Workers were unable to cap the well while the platform blazed and ultimately sank. As a result, millions of gallons of oil poured into the water. It took three months before the gusher could be contained.

In all, 4.9 million barrels (210 million gallons) spilled into the gulf, according to U.S. government estimates. BP was forced to pay more than $55 billion in clean-up costs, fines and restitution to fishermen and others who were hurt by the spill.

Still, the company maintains it was not at fault, at least not totally.

“[The film] ignores the conclusions reached by every official investigation: that the accident was the result of multiple errors made by a number of companies,” it said.

At the time, Deepwater Horizon was operated by a company called Transocean and maintained by U.S. conglomerate Halliburton. Both shared in the fault.

The film picks up in the hours leading up to the blast on Apr. 20, 2010. Eleven workers were incinerated and their remains have never been found. Williams survived by diving off the 11-story rig.

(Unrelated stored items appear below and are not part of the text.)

/-- The RSA private operation by CRT with exponent and base blinding (R282, R285), and the check of R286: the public exponentiation of
the result gives the blinded input; none where it does not. (DESIGN CHOICE, log 15) -/
def rsaPrivate (k : Nat) (m : Bytes) (c : Nat) (rand : Bytes) : Option Nat :=
  let n := rsaN k m
  let e := rsaE k m
  let p := rsaPart k 0 m
  let q := rsaPart k 1 m
  let r1 := beAt rand 0 8
  let r2 := beAt rand 8 8
  let r := 2 + beAt rand 16 (k + 8) % (n - 3)
  let c' := c * modPow 32 r e n % n
  let m1 := modPow (4 * k + 65) c' (rsaPart k 2 m + r1 * (p - 1)) p
  let m2 := modPow (4 * k + 65) c' (rsaPart k 3 m + r2 * (q - 1)) q
  let x := m2 + q * ((rsaPart k 4 m * (m1 + p - m2 % p)) % p)
  if modPow 32 x e n = c' then some (x * modInv (8 * k) r n % n) else none

/-! ## RSA (R277, R286, R287) -/

def fireRsaSign (i : FireIn) : FireOut :=
  let k := keySize i / 8
  let em := beNat (padTo k (Config.rsaSignEncode (selB i) (selA i) (prehashed i) k (dataOf i) (i.rand.drop (rsaBlindLen k))))
  match rsaPrivate k i.keyA.material em i.rand with
  | none => fireFault
  | some x => fireOk (beBytes x k)

def fireRsaVerify (i : FireIn) : FireOut :=
  let k := keySize i / 8
  let d := dataOf i
  let n := rsaN k i.keyA.material
  let s := beAt d 0 k
  if s = 0 then fireErr St.OPERAND_ZERO
  else if s = n then fireErr St.OPERAND_EQ_MODULUS
  else if s > n then fireErr St.OPERAND_GT_MODULUS
  else if Config.rsaVerifyEncode (selB i) (selA i) (prehashed i) k (d.drop k)
      (beBytes (modPow 32 s (rsaE k i.keyA.material) n) k) then fireOk []
  else fireErr St.SIGNATURE_INVALID

def fireOaepEncrypt (i : FireIn) : FireOut :=
  let k := keySize i / 8
  let d := dataOf i
  let em := beNat (padTo k (Config.oaepEncode (selA i) (d.take (auxLen i)) k (d.drop (auxLen i)) i.rand))
  fireOk (beBytes (modPow 32 em (rsaE k i.keyA.material) (rsaN k i.keyA.material)) k)

def fireOaepDecrypt (i : FireIn) : FireOut :=
  let k := keySize i / 8
  let d := dataOf i
  let n := rsaN k i.keyA.material
  let c := beAt d (auxLen i) k
  if c = 0 then fireErr St.OPERAND_ZERO
  else if c = n then fireErr St.OPERAND_EQ_MODULUS
  else if c > n then fireErr St.OPERAND_GT_MODULUS
  else match rsaPrivate k i.keyA.material c i.rand with
    | none => fireFault
    | some x => match Config.oaepDecode (selA i) (d.take (auxLen i)) k (beBytes x k) with
      | none => fireErr St.ENCODING_INVALID
      | some m => fireOk (m.take (k - 2 * hashLen (selA i) - 2))

/-- 0x0802 (R287). -/
def fireRsaImport (i : FireIn) : FireOut :=
  let k := attrSize (template i) / 8
  let d := dataOf i
  let n := rsaN k d
  let e := rsaE k d
  if n % 2 = 0 ∨ !(n.testBit (8 * k - 1)) then fireErr St.MODULUS_INVALID
  else if e % 2 = 0 ∨ e < 3 ∨ n ≤ e then fireErr St.ENCODING_INVALID
  else fireOk (newBlob i (parLe i 40 4) (template i) d)

/-- 0x0830 (R280, R287). -/
def fireModExp (i : FireIn) : FireOut :=
  let k := selDdata i / 8
  let d := dataOf i
  let m := beAt d 0 k
  let b := beAt d k k
  let e := beAt d (2 * k) (auxLen i)
  if m % 2 = 0 ∨ !(m.testBit (selDdata i - 1)) then fireErr St.MODULUS_INVALID
  else if e = 0 then fireErr St.OPERAND_ZERO
  else if b = m then fireErr St.OPERAND_EQ_MODULUS
  else if b > m then fireErr St.OPERAND_GT_MODULUS
  else fireOk (beBytes (modPow (8 * auxLen i) b e m) k)

/-! ## Key pairs and imports (R278) -/

/-- A private key's blob under NEW_HANDLE, then its public key encoding. -/
def pairOut (i : FireIn) (private_ public_ : Bytes) : FireOut :=
  let t := template i
  fireOk (newBlob i (parLe i 40 4) t (padTo (matLenOf t) private_) ++ padTo (pubLenOf t) public_)

/-- RSA material of two primes with e = 65,537 (R274, R278). -/
def rsaMaterial (k p q : Nat) : Bytes :=
  let h := k / 2
  let e := 65537
  beBytes (p * q) k ++ beBytes e 4 ++ beBytes p h ++ beBytes q h ++ beBytes (modInv (4 * k) e (p - 1)) h ++
    beBytes (modInv (4 * k) e (q - 1)) h ++ beBytes (modInv (4 * k) q p) h

/-- 0x0801: one candidate round; the pair once two primes have been found (R281). -/
def fireRsaPair (i : FireIn) : FireOut :=
  let k := attrSize (template i) / 8
  match Config.primeRound (4 * k) (i.rand.drop 20), i.primes with
  | some q, [p] => if q = p then fireAgain none
      else pairOut i (rsaMaterial k p q) (beBytes (p * q) k ++ beBytes 65537 4)
  | found, _ => fireAgain found

/-- A scalar below the order from random bytes 64 bits longer, by the extra random bits of FIPS 186-5 (R285); never 0. (PRESUMED, log 17) -/
def scalarOf (size : Nat) (rand : Bytes) : Nat := beNat rand % (groupOrder size - 1) + 1

/-- 0x0820 (R278): the public point of a curve operation with a secret scalar is checked (R286); a Montgomery-form u is on the curve or
its twist for every u. (DESIGN CHOICE, log 139) -/
def fireCurvePair (i : FireIn) : FireOut :=
  let t := template i
  let size := attrSize t
  let f := fieldLen size
  if attrAlg t = Alg.NIST then
    let d := scalarOf size (slice i.rand 20 (f + 8))
    match Config.curvePoint size d [] with
    | none => fireFault
    | some q => if Config.onCurve size q then pairOut i (beBytes d f ++ padTo (2 * f + 1) q) q else fireFault
  else
    let kp := Config.keyPair t (i.rand.drop 20)
    if attrUsage t = Us.K3 || Config.edwardsDecodes size (padTo (pubLenOf t) kp.2) then pairOut i kp.1 kp.2 else fireFault

/-- 0x0A01 and 0x0A10. -/
def fireLatticePair (i : FireIn) : FireOut :=
  let kp := Config.keyPair (template i) (i.rand.drop 20)
  pairOut i kp.1 kp.2

/-- The rows of R287 for a NIST point given from outside. -/
def nistPointCheck (size : Nat) (pt : Bytes) : Option Nat :=
  let f := fieldLen size
  let p := fieldPrime size
  let x := beAt pt 1 f
  let y := beAt pt (1 + f) f
  let b0 := byteAt pt 0
  if pt.length = 1 then (if b0 = 0 then some St.POINT_AT_INFINITY else some St.ENCODING_INVALID)
  else if pt.length = 2 * f + 1 then
    (if b0 ≠ 4 then some St.ENCODING_INVALID
     else if x = p ∨ y = p then some St.OPERAND_EQ_MODULUS
     else if x > p ∨ y > p then some St.OPERAND_GT_MODULUS
     else if Config.onCurve size pt then none else some St.POINT_NOT_ON_CURVE)
  else
    (if b0 ≠ 2 ∧ b0 ≠ 3 then some St.ENCODING_INVALID
     else if x = p then some St.OPERAND_EQ_MODULUS
     else if x > p then some St.OPERAND_GT_MODULUS
     else if Config.onCurve size pt then none else some St.POINT_NOT_ON_CURVE)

The picture screened at the Toronto Film Festival earlier this month and has won rave reviews from critics. It has an 80-percent rating on rottentomatoes, which tracks reviews.

“Deepwater Horizon achieves that impossible balance of being a tribute to the workers who both perished and survived that day and a searing critique of the rotten system that put them there in the first place,” wrote Lindsay Bahr for The Associated Press.